In 2008, Reingold was named Executive Associate Dean for the School of Public and Environmental Affairs for the campus at Indiana University Bloomington.

In 2015, he was named Justin S. Morrill Dean of the College of Liberal Arts at Purdue University.

University leadership
In December 2014, Purdue University announced it had named Reingold the next dean of its College of Liberal Arts. He assumed office on March 1, 2015, as the Justin S. Morrill Dean of the College of Liberal Arts at Purdue University. A letter to the College's faculty and staff set the tone for his administration later that spring.

Launched in fall 2017 as a 15-credit certificate program, a new Cornerstone program established a faculty-taught first year sequence to fulfill core curriculum requirements in oral and written communication built around transformative texts, among the greatest that has been said and written. Cornerstone has gained significant notice in the higher education press.     Reingold advocated for the importance of general education classes at large research universities, referencing Cornerstone, in an op-ed for the Washington Post. 

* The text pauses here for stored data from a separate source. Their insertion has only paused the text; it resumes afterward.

theorem witness_loads : Able sw cm h0 ∧ Regs sw (5 :: (mo 1).regs) [] ∧ (mo 1).dbit cm sw = false ∧
    (match route sw (0, 0) cm ((mo 1).ea cm sw) 1 .load with | .here q => q == 2 ^ 56 + 0x1000 | _ => false) = true ∧ poisonTrap sw 0xF100000000001000 (2 ^ 56 + 0x1000) 1 = none ∧ tileOut sw 0 1 (2 ^ 56 + 0x1000) 8 = false ∧ (sw.core 0).outs = [] ∧
    gres (exec (.ld h0 .b true false 5 (mo 1)) sw) = some (0xFFFFFFFFFFFFFF80, false, 4) ∧ gres (exec (.lds h0 .b false 5 (mo 1)) sw) = some (0x80, false, 4) ∧
    gres (exec (.rld h0 .b false 5 (mo 2)) sw) = some (0x80, false, 4) ∧ gres (exec (.ld h0 .d false false 5 (mo 1)) sw) = some (0x80, false, 4) := by decide +kernel
theorem test_load_deferred : let c := { cm with gd := 2 }
    let s := { sw with cores := [(0, { Core.reset with slots := [(0, c)] })] }
    gres (exec (.ld h0 .d false false 5 (mo 1)) s) = some (0, true, 3) ∧
    (match route s (0, 0) c 0x2000 8 .load with | .trap _ => true | _ => false) = true ∧ gres (exec (.lds h0 .d false 5 (mo 4)) s) = some (0, true, 3) ∧
    (match route s (0, 0) c 0x2000 8 .load with | .trap t => gives (exec (.ld h0 .d false false 5 (mo 4)) s) (takeTrap s (0, 0) t) | _ => false) = true := by decide +kernel
theorem witness_vector_loads : Able sw cm h0 ∧ sw.poison = [] ∧ Regs sw (mo 1).regs [3] ∧ rowCheck sw (0, 0) cm (cm.rm sw 1) ((mo 1).ea cm sw) .load = none ∧
    vres (exec (.ldv h0 true 3 1 (mo 1)) sw) = some (vec fun j => if j = 0 then 0x80 else if j = 15 then 9 else 0) ∧
    vres (exec (.ldv h0 false 1 1 (mo 1)) sw) = some (vec fun j => if j = 0 then 0x80 else if j = 15 then 9 else 0x1000 + 4 * j) ∧
    vres (exec (.vgath h0 false 2 1 2 0 0 0) sw) = some (vec fun j => if j = 15 then 0x80 else if j = 0 then 9 else 0) := by decide +kernel
/-- Some bytes of memory after a step, and where the thread stands. -/
def memIs (r : Result) (l : List (Nat × Byte)) : Bool := okNext r fun t => l.all (fun e => t.mem.get e.1 == e.2) && (t.ctx? (0, 0)).map (·.pc) == some 1
theorem witness_stores : Able sw cm h0 ∧ Regs sw (3 :: (mo 1).regs) [] ∧ sw.mem.wf = true ∧ sw.recipes = [] ∧ cm.flagq = [] ∧
    (match route sw (0, 0) cm ((mo 1).ea cm sw) 8 .store with | .here q => q == 2 ^ 56 + 0x1000 | _ => false) = true ∧
    memIs (exec (.st h0 .w 3 (mo 1)) sw) [(2 ^ 56 + 0x1000, 0x11), (2 ^ 56 + 0x1003, 0x44), (2 ^ 56 + 0x1004, 0), (0x2000, 5)] = true ∧
    memIs (exec (.rst h0 .d 3 (mo 2)) sw) [(2 ^ 56 + 0x1000, 0x11), (2 ^ 56 + 0x1007, 0x88), (2 ^ 56 + 0x1008, 0)] = true ∧
    (let c := { cm with status := 0x30011 }
     let s := { sw with cores := [(0, { Core.reset with slots := [(0, c)] })] }
     memIs (exec (.stsw h0 (mo 1)) s) [(2 ^ 56 + 0x1000, 0x11), (2 ^ 56 + 0x1001, 0), (2 ^ 56 + 0x1002, 3)]) = true := by decide +kernel
theorem witness_vector_stores : let mem' := (List.range 16).foldl (fun (w : Memory) j => w.write (2 ^ 56 + 0x1000 + 4 * (15 - j)) (leBytes 4 (0x1000 + 4 * j))) sw.mem
    Regs sw [1] [1, 2] ∧ (match route sw (0, 0) cm (0xF100000000001000 + 60) 4 .store with | .here q => q == 2 ^ 56 + 0x103C | _ => false) = true ∧
    okNext (exec (.stv h0 1 1 (mo 1)) sw) (fun t => t.mem == [(0x2000, 5), (2 ^ 56 + 0x1001, 0x10), (2 ^ 56 + 0x103C, 0x3C), (2 ^ 56 + 0x103D, 0x10)]) = true ∧
    okNext (exec (.vscat h0 1 1 2 0 0 0) sw) (fun t => t.mem == mem') = true := by decide +kernel
theorem witness_miss : let s := sw
    let s1 := tlbFill s 0 0 0x2000
    Able s cm h0 ∧ cm.chain = [] ∧ (match route s (0, 0) cm 0x2000 8 .load with | .here q => q == 0x2000 | _ => false) = true ∧ heldBack s1 0 cm.uid 0x2000 8 = none ∧ s.farHome 0x2000 = none ∧
    absentRead s1 0 0x2000 8 = none ∧ poisonSeen s1 0 0x2000 0x2000 8 = none ∧ misses s1 0 0x2000 8 = true ∧
    okNext (exec (.ld h0 .d false false 5 (mo 4)) s) (fun t => (t.ctx? (0, 0)).map (fun c => (c.pc, c.outstanding (.g 5))) == some (1, true) &&
      (t.core 0).fills.map (fun f => (f.id, f.uid, f.parts)) == [(10, 1, [(0x2000, 0x2000, 8, 0)])] && t.agenda.map (·.2) == [.blockFillArrival 0 10] && t.mem == s.mem) = true := by decide +kernel
theorem witness_store_faults : let c := { cm with gd := 8 }
    let s := { sw with cores := [(0, { Core.reset with slots := [(0, c)] })] }
    let d := thr 0xF100000000001001 0xF500000000000000 0 0xF100010000001000
    let u := st d
    gives (exec (.st h0 .d 3 (mo 1)) s) (takeTrap s (0, 0) { cause := 0x08 }) = true ∧ malformed 0xF500000000000000 = true ∧
    gives (exec (.st h0 .d 3 (mo 2)) u) (takeTrap u (0, 0) (badspace (d.who 0) 0xF500000000000000)) = true ∧
    malformed 0xF100000000001001 = false ∧ natBits 0xF100000000001001 0 19 < (u.vcore 0).limit.toNat * 1024 ∧
    gives (exec (.st h0 .h 3 (mo 1)) u) (takeTrap u (0, 0) { cause := 0x04, addr := 0xF100000000001001 }) = true ∧
    malformed 0xF100010000001000 = false ∧ addrId 0xF100010000001000 ≠ d.vcid ∧
    gives (exec (.st h0 .d 3 (mo 4)) u) (takeTrap u (0, 0) { cause := 0x06, addr := 0xF100010000001000, w28 := spaceWord 0xF100010000001000 0 }) = true := by decide +kernel
theorem witness_cache : let d := { cm with gd := 16 }
    let u := { sw with cores := [(0, { Core.reset with slots := [(0, d)] })] }
    let r := { cm with prog := 1 }
    let v := { sw with cores := [(0, { Core.reset with slots := [(0, r)] })] }
    ctxIs (exec (.pref h0 true (mo 4)) sw) (goOn cm false) = true ∧
    okNext (exec (.bhint h0 4 3 5 2) sw) (fun t => (t.core 0).hints.getD 2 none == some ⟨0x2000, 0x8877665544332211, 5⟩ && isCtx t (goOn cm false)) = true ∧
    ctxIs (exec (.invr h0 4 3) sw) (goOn cm false) = true ∧ anyD d u [4, 3] = true ∧
    ([.bhint h0 4 3 5 2, .flush h0 4 3, .clean h0 4 3, .invr h0 4 3] : List Instr).all (fun i => gives (exec i u) (done u h0 d)) = true ∧
    Resumes v r ∧ ([.flush h0 4 3, .clean h0 4 3] : List Instr).all (fun i => gives (exec i v) (done v h0 r)) = true := by decide +kernel
theorem witness_pointers : Able sw cm h0 ∧ Regs sw [5, 1] [] ∧ cm.kPend 4 = false ∧
    ([(1, 0x1F1), (2, 0x1F3), (4, 0), (3, 0xFF)] : List (GReg × Word)).all (fun e => ctxIs (exec (.spt h0 5 e.1) sw) (goOn (cm.wg 5 e.2 false) false)) = true ∧
    ctxIs (exec (.spc h0 .f1f3 5 1 4) sw) (goOn ((cm.wg 5 0xF300000000001000 false).wk 4 true) false) = true ∧
    ctxIs (exec (.spc h0 .f3f1 5 2 4) sw) (goOn ((cm.wg 5 0xF100000000001000 false).wk 4 true) false) = true ∧
    ctxIs (exec (.spc h0 .f1f3 5 2 4) sw) (goOn (cm.wk 4 false) false) = true ∧
    (let c := { thr 0xF000000002000010 0 0 0 with psz := 2 }
     let d := { thr 0xF000002000000010 0 0 0 with psz := 2 }
     ctxIs (exec (.spc h0 .f0f1 5 1 4) (st d)) (goOn ((d.wg 5 0xF100000000001010 false).wk 4 true) false) = true ∧
     ctxIs (exec (.spc h0 .f0f1 5 1 4) (st c)) (goOn (c.wk 4 false) false) = true) := by decide +kernel
/-- An entry: mode 3, one row. -/
def ent : TEnt := #v[0, 0x0001000100010100, 1, 0x380200000000, 0, 0, 7, 0]
theorem witness_tensors : let c := thr 0xFFF00005 0xFFFFFFFF 0 7
    let s : State := { sw with cores := [(0, { Core.reset with slots := [(0, c)] })], tensors := [(5, ent)] }
    Able s c h0 ∧ Regs s [5, 1, 2] [] ∧ tensorIdx s 0xFFF00005 = some 5 ∧ (s.tensor 5).state = 1 ∧ (s.tensor 5).mode = 3 ∧ droppable s 5 = false ∧
    ctxIs (exec (.tdrop h0 5 1) s) (goOn (c.wg 5 0 false) false) = true ∧
    okNext (exec (.tfree h0 1) s) (fun t => (t.tensor 5).state == 3 && isCtx t (goOn c false)) = true ∧
    okNext (exec (.tqry h0 5 1 6) s) (fun t => (t.ctx? (0, 0)).map (fun x => x.chain.map (·.val)) == some [some (.g 7 false)]) = true ∧
    okNext (exec (.thold h0 5 1 2) s) (fun t => isCtx t (goOn (c.wg 5 7 false) false) && (t.tensor 5).holder == 1) = true ∧
    tholdAt s 0xFFF00005 7 true = none ∧ ctxIs (exec (.tholdRel h0 5 1 4) s) (goOn (c.wg 5 0xFFFFFFFF false) false) = true := by decide +kernel
theorem witness_tdef : let c := { thr 0xF100000000001000 0xFFF00006 0xFFF20006 0 with prog := 1 }
    let s (b : Nat) : State := { sw with
      cores := [(0, { Core.reset with slots := [(0, c)] })]
      mem := Memory.write [] (2 ^ 56 + 0x1000) (leBytes 8 0xF100000000002000 ++ leBytes 8 (b + 0x1000100200000) ++ leBytes 8 32 ++ leBytes 8 0x20000000000) }
    Resumes (s 16) c ∧ c.prog < progBytes ∧ ((s 16).core 0).outs = [] ∧ poisonTrap (s 16) 0xF100000000001000 (2 ^ 56 + 0x1000) 64 = none ∧
    okNext (exec (.tdef h0 5 1 2) (s 16)) (fun t => isCtx t (goOn (c.wg 5 0xFFF00006 false) false) && (t.tensor 6).state == 1 && (t.tensor 6).base == 0xF100000000002000) = true ∧
    ctxIs (exec (.tdef h0 5 1 3) (s 16)) (goOn (c.wg 5 0xFFFFFFFF00000003 false) false) = true ∧
    ctxIs (exec (.tdef h0 5 1 2) (s 0)) (goOn (c.wg 5 0xFFFFFFFF00000003 false) false) = true := by decide +kernel
/-! ### Synchronisation -/

/-- A thread with scratchpad addresses in g1 (bytes there) and operands in g2 and g3. -/
def ca : Ctx := thr 0xF100000000001000 3 0x80 0x11
/-- A page table at 0x100000 that maps the first GiB onto itself. -/
def pt : Memory := [(0x100000, 7), (0x100001, 0x10), (0x100002, 0x10), (0x101000, 0xF)]
def regp : Region := reg.setRaw 40 8 0x100000
def sa (c : Ctx) : State := { st c with regions := [(0, regp)], mem := pt ++ [(2 ^ 56 + 0x1000, 0x80)] }
def bare (c : Ctx) : Ctx := { c with trig := false }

On September 25, 2019, it was announced that Purdue University received a planning grant from Lilly Endowment Inc. to create a model program focused on developing curriculum around professional ethics at the intersection of the liberal arts and technological innovation. Reingold serves as principal investigator for the project. 

Reingold led a successful effort to launch a bachelor of arts degree in Music at Purdue, a first for the university. The Purdue Board of Trustees approved the new major in April 2021, followed by the Indiana Commission on Higher Education in May.  Students pursuing the degree will focus on music technology or general music studies.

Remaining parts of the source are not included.